(Beginning of Information supplied)

/-- ENCODER_FAULT_FLAG (03 R76, 02 R53): a check ends with the line flagged. HTL mode detects no SHORT. -/
def execEncoderFaultFlag (enc : Fin 8) (line : EncLine) (short : Bool) (s : State) : Host.Outcome State Fault Refusal :=
  let m := enc.val
  .next <|
    if !s.fd.on || (s.encMode m == 2 && short) then s
    else
      match line with
      | .a => (s.flagLine m .a short).lineFaults m
      | .b => (s.flagLine m .b short).lineFaults m
      | .z => s.flagLine m .z short

/-- ENCODER_FLAG_CLEAR (03 R76): the condition has been absent for 100 µs. -/
def execEncoderFlagClear (enc : Fin 8) (line : EncLine) (s : State) : Host.Outcome State Fault Refusal :=
  .next (s.updEnc enc.val (fun e =>
    let e' := e.setFlag line .ok
    { e' with okSince := if e'.healthy && !e.healthy then s.clk.field else e.okSince }))

/-! ### Field wake -/

/-- A wake event in orderly autonomy pulls WAKE_N low (03 R89); the first one is reported (14 R351). -/
def State.fieldWake (s : State) (src : Nat) : State :=
  if s.fd.autonomy == .orderly && !s.fd.wakeN then { s with fd := { s.fd with wakeN := true, wakeSrc := src } } else s

/-- Ticks counted in orderly autonomy toward WAKE_TICKS (03 R89). -/
def State.wakeTick (s : State) (n : Nat) : State :=
  if s.fd.autonomy == .orderly && (s.wcCfg n).enable then
    let s := s.updClock n (fun w => { w with wakeTicks := w.wakeTicks + 1 })
    let lim := s.fnum 0x2630 0x11 16
    if lim ≠ 0 ∧ lim ≤ (s.clock n).wakeTicks then s.fieldWake 4 else s
  else s

/-! ### Photo-eyes -/

/-- A photo-eye input (03 R78). -/
def State.eye (s : State) (k : Nat) : PhotoEye := s.fd.pe.at {} k

/-- Mark lock of every clock whose MARK_PE is the input sees the edge (02 R48, 03 R78). -/
def State.markEdges (s : State) (k : Nat) (level : Bool) : State :=
  (List.range 8).foldl (fun s n =>
    let c := s.wcCfg n
    if c.enable ∧ c.markPe = k ∧ ((c.markEdge = 0) = (level = true)) then
      s.wcApply n ((s.clock n).markEdge c s.clk.field)
    else s) s

/-- Forward an accepted edge, at most one per microsecond; further ones are merged into the forwarded level (03 R78). -/
def State.forwardEye (s : State) (k : Nat) (level : Bool) : State :=
  let p := s.eye k
  let soon := match p.lastFwd with | none => false | some t => decide (s.clk.field < t + Config.psPerUs)
  let msg : Msg := .peEdge k level s.fieldUs
  if !s.direct then s
  else if soon then
    let q := s.fd.txq.filter (fun m => match m with | .peEdge j _ _ => j != k | _ => true)
    ({ s with fd := { s.fd with txq := q ++ [msg], pe := s.fd.pe.put k { p with fwdLevel := level } } } : State).fdCount 0x2813 (k + 1)
  else
    { s with fd := { s.fd with
        txq := s.fd.txq ++ [msg]
        pe := s.fd.pe.put k { p with lastFwd := some s.clk.field, fwdLevel := level } } }

/-- PE_EDGE (03 R78): a level is accepted; it goes to mark lock, to the wake logic and across the Field Link. -/
def execPeEdge (input : Fin 16) (level : Bool) (s : State) : Host.Outcome State Fault Refusal :=
  let k := input.val
  .next <|
    if !s.fd.on || (s.eye k).level == level then s
    else
      let s := { s with fd := { s.fd with pe := s.fd.pe.upd {} k (fun p => { p with level := level }) } }
      let s := s.markEdges k level
      let s := if bit (s.fnum 0x2620 0x12 0) k then s.fieldWake 3 else s
      s.forwardEye k level

/-! ### Encoder edges -/

/-- What one change of an encoder's levels does to clock `n` (02 R38, R52, R53). -/
def State.clockEdge (s : State) (m n : Nat) (st : Int) (glitch : Bool) : State :=
  let c := s.wcCfg n
  let now := s.clk.field
  let w := s.clock n
  let w1 := if n = m then w.primary c now st glitch else (w, [])
  let w2 := if c.backup = m then w1.1.backupEdge c now st glitch else (w1.1, [])
  if n = m ∨ c.backup = m then
    let high := (s.enc n).z
    let wz := { w2.1 with zHigh := if high then w2.1.zHigh + (w2.1.zTicks - w.zTicks) else w2.1.zHigh }
    let s := s.wcApply n (wz, w1.2 ++ w2.2)
    if (s.clock n).pos c = w.pos c then s
    else
      let s := s.wakeTick n
      if (s.clock n).lastFwd then s else s.rearmCues n
  else s

/-- QUADRATURE_EDGE (02 R38, R39): new accepted levels of an encoder's A and B. -/
def execQuadratureEdge (enc : Fin 8) (a b : Bool) (s : State) : Host.Outcome State Fault Refusal :=
  let m := enc.val
  let e := s.enc m
  .next <|
    if !s.fd.on || (e.a == a && e.b == b) then s
    else
      let glitch := e.a != a && e.b != b
      let s := s.updEnc m (fun e => { e with a := a, b := b })
      (List.range 8).foldl (fun s n => s.clockEdge m n (quadStep e.a e.b a b) glitch) s

/-- Z_MARKER_EDGE (02 R41, 03 R77): a change of the accepted level of Z; the marker edge is the rising one, or the falling one while Z is judged inverted. -/
def execZMarkerEdge (enc : Fin 8) (level : Bool) (s : State) : Host.Outcome State Fault Refusal :=
  let m := enc.val
  .next <|
    if !s.fd.on || (s.enc m).z == level then s
    else
      let s := s.updEnc m (fun e => { e with z := level })
      let w := s.clock m
      if level = w.zInv then s
      else
        let s := s.wcApply m (w.marker (s.wcCfg m))
        if (s.clock m).zInv && !w.zInv && s.encUsed m then
          (s.fdCount 0x2812 (0x11 + m)).fdRaise { code := 0x1106, unit := m }
        else s

/-- VELOCITY_UPDATE (02 R43, R44): the 10 µs update of one clock. -/
def execVelocityUpdate (wc : Fin 8) (s : State) : Host.Outcome State Fault Refusal :=
  .next (if s.fd.on then s.updClock wc.val (fun w => w.velocityUpdate (s.wcCfg wc.val) s.clk.field) else s)

/-- STANDSTILL_TIMEOUT (02 R55): no edge has been counted for STANDSTILL_US. -/
def execStandstillTimeout (wc : Fin 8) (s : State) : Host.Outcome State Fault Refusal :=
  .next (if s.fd.on && !(s.clock wc.val).lost then s.wcApply wc.val (s.clock wc.val).stop else s)

/-- COMMAND = 1 of a web clock (02 R54). -/
def State.returnToPrimary (s : State) (n : Nat) : State × Resp :=
  s.fieldWrite (fun s =>
    let w := s.clock n
    let e := s.enc n
    if w.onBackup ∧ w.lost = false ∧ e.healthy = true ∧ e.okSince + 1000 * Config.psPerMs ≤ s.clk.field then
      let s := s.updClock n (fun w =>
        { w with onBackup := false, suspFail := false, rem := 0
                 bAtEdge := w.bX4.fdiv (2 ^ decodeShift (s.wcCfg n).decode : Nat) })
      (s.wcNote n (.ev 0x100B), .ok)
    else (s, .abort 0x08000020))

/-- RETURN_TO_PRIMARY (02 R54). -/
def execReturnToPrimary (wc : Fin 8) (s : State) : Host.Outcome State Fault Refusal :=
  .next (s.served (0x2100 + wc.val) (·.returnToPrimary wc.val))

/-- COMMAND = 2 of a web clock (02 R57). -/
def State.acknowledgeLost (s : State) (n : Nat) : State × Resp :=
  s.fieldWrite (fun s =>
    let w := s.clock n
    let e := s.enc (if w.onBackup then (s.wcCfg n).backup else n)
    if w.lost ∧ e.healthy = true ∧ e.okSince + 100 * Config.psPerMs ≤ s.clk.field then
      let s := s.updClock n (fun w => w.acknowledge)
      (s.wcNote n (.ev 0x100C), .ok)
    else (s, .abort 0x08000020))

/-- ACKNOWLEDGE_LOST (02 R57). -/
def execAcknowledgeLost (wc : Fin 8) (s : State) : Host.Outcome State Fault Refusal :=
  .next (s.served (0x2100 + wc.val) (·.acknowledgeLost wc.val))

/-! ### CAN line side -/

/-- The line side of a CAN port (03 R86). -/
def State.canWire (s : State) (p : Nat) : CanLine := s.fd.canLine.at {} p

/-- CAN_LINE_SHORT (03 R86, 15 R368): the transmitter is disabled and BUS_FAULT reported. -/
def execCanLineShort (port : Fin 2) (s : State) : Host.Outcome State Fault Refusal :=
  let p := port.val
  .next <|
    if !s.fd.on || (s.canWire p).short then s
    else
      let s := { s with fd := { s.fd with canLine := s.fd.canLine.put p { s.canWire p with short := true } } }
      let s := (s.fdCount 0x281D (1 + p)).fdRaise { code := 0x110E, unit := p }
      s.updPort p (fun c => { c with lonely := 0, isLonely := false })

/-- CAN_LINE_SHORT_CLEAR (03 R86): the condition has been absent for 10 ms. -/
def execCanLineShortClear (port : Fin 2) (s : State) : Host.Outcome State Fault Refusal :=
  .next { s with fd := { s.fd with canLine := s.fd.canLine.put port.val { s.canWire port.val with short := false } } }

/-- DOMINANT_CUTOFF (03 R86): a transmit request held dominant for 4 ms is cut off. -/
def execDominantCutoff (port : Fin 2) (s : State) : Host.Outcome State Fault Refusal :=
  let p := port.val
  .next <|
    if s.fd.on then
      ({ s with fd := { s.fd with canLine := s.fd.canLine.put p { s.canWire p with cut := true } } } : State).fdCount 0x281D (3 + p)
    else s

/-! ### VFIELD supervision -/

/-- Switch every kicker off (03 R90). -/
def State.cutAllKicks (s : State) : State := (List.range 8).foldl (fun s n => s.cutKick n) s

/-- Switch every trigger output off (03 R90). -/
def State.allTriggersOff (s : State) : State :=
  { s with fd := { s.fd with trg := s.fd.trg.map (fun x => (x.1, { x.2 with on := false, until_ := 0 })) } }

/-- FIELD_DIE_START (02 R73, 03 R90, R102): VFIELD rises above 17.0 V on a field die that is off. -/
def execFieldDieStart (s : State) : Host.Outcome State Fault Refusal :=
  .next <|
    if s.fd.on then s
    else { s with fd := {}, wc := [], cue := {}, clk := { s.clk with field := 0 }, pwr := { s.pwr with vfield := .normal, fieldReversed := false } }

/-- VFIELD_UNDERVOLTAGE (03 R90): below 16.0 V for 10 µs. -/
def execVfieldUndervoltage (s : State) : Host.Outcome State Fault Refusal :=
  .next <|
    if !s.fd.on || s.fd.under then s
    else
      let s := s.cutAllKicks.allTriggersOff
      let s := { s with fd := { s.fd with under := true } }
      (s.fdCount 0x2811 1).fdRaise { code := 0x1102 }

/-- VFIELD_UNDERVOLTAGE_RECOVER (03 R90): above 17.0 V again; outputs can be driven again. -/
def execVfieldUndervoltageRecover (s : State) : Host.Outcome State Fault Refusal :=
  .next { s with fd := { s.fd with under := false } }

/-- VFIELD_OVERVOLTAGE (03 R90): above 34.0 V for 10 µs. -/
def execVfieldOvervoltage (s : State) : Host.Outcome State Fault Refusal :=
  .next <|
    if !s.fd.on || s.fd.overV then s
    else
      let s := s.cutAllKicks
      let s := { s with fd := { s.fd with overV := true } }
      (s.fdCount 0x2811 2).fdRaise { code := 0x1103 }

/-- VFIELD_OVERVOLTAGE_RECOVER (03 R90): below 33.0 V again. -/
def execVfieldOvervoltageRecover (s : State) : Host.Outcome State Fault Refusal :=
  .next { s with fd := { s.fd with overV := false } }

/-- The field die without power: its state is gone (03 R90). -/
def fieldOff : FieldDie := { on := false, txq := [] }

/-- The field die loses power: position, configuration and cues are gone, and the windows of admitted impressions count as UNSEEN (01 Table 1-11, 03 R90). -/
def State.fieldLost (s : State) : State :=
  let n := (s.cue.tab.filter (fun x => x.2.st == .live && bits x.2.word.toNat 118 2 == 1)).length
  { (s.countN 0x2800 3 n) with fd := fieldOff, wc := [], cue := {} }

/-- FIELD_DIE_RESET (03 R90, 19 R469): below 12.0 V; VFIELD_SNS reads absent (DEDUCED 33). -/
def execFieldDieReset (s : State) : Host.Outcome State Fault Refusal :=
  .next (if s.fd.on then ({ s.fieldLost with pwr := { s.pwr with vfield := .absent } } : State) else s)

/-- VFIELD_REVERSED (01 R33, 03 R90): the compute die reads VFIELD_SNS as reversed; the field die is unpowered. -/
def execVfieldReversed (s : State) : Host.Outcome State Fault Refusal :=
  let s' := if s.fd.on then s.fieldLost else s
  let s' := { s' with pwr := { s.pwr with vfield := .reversed, fieldReversed := true } }
  .next (if s.pwr.fieldReversed then s' else s'.raise { code := 0x1101 })

end Machine
end Sys2Proof
end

(End of Information supplied)

Would you please copy exactly the part of the entries above that begins at the line containing "let s := if" and ends at the line containing "R52, R53). -/", both lines included?

      let s := if bit (s.fnum 0x2620 0x12 0) k then s.fieldWake 3 else s
      s.forwardEye k level

/-! ### Encoder edges -/

/-- What one change of an encoder's levels does to clock `n` (02 R38, R52, R53). -/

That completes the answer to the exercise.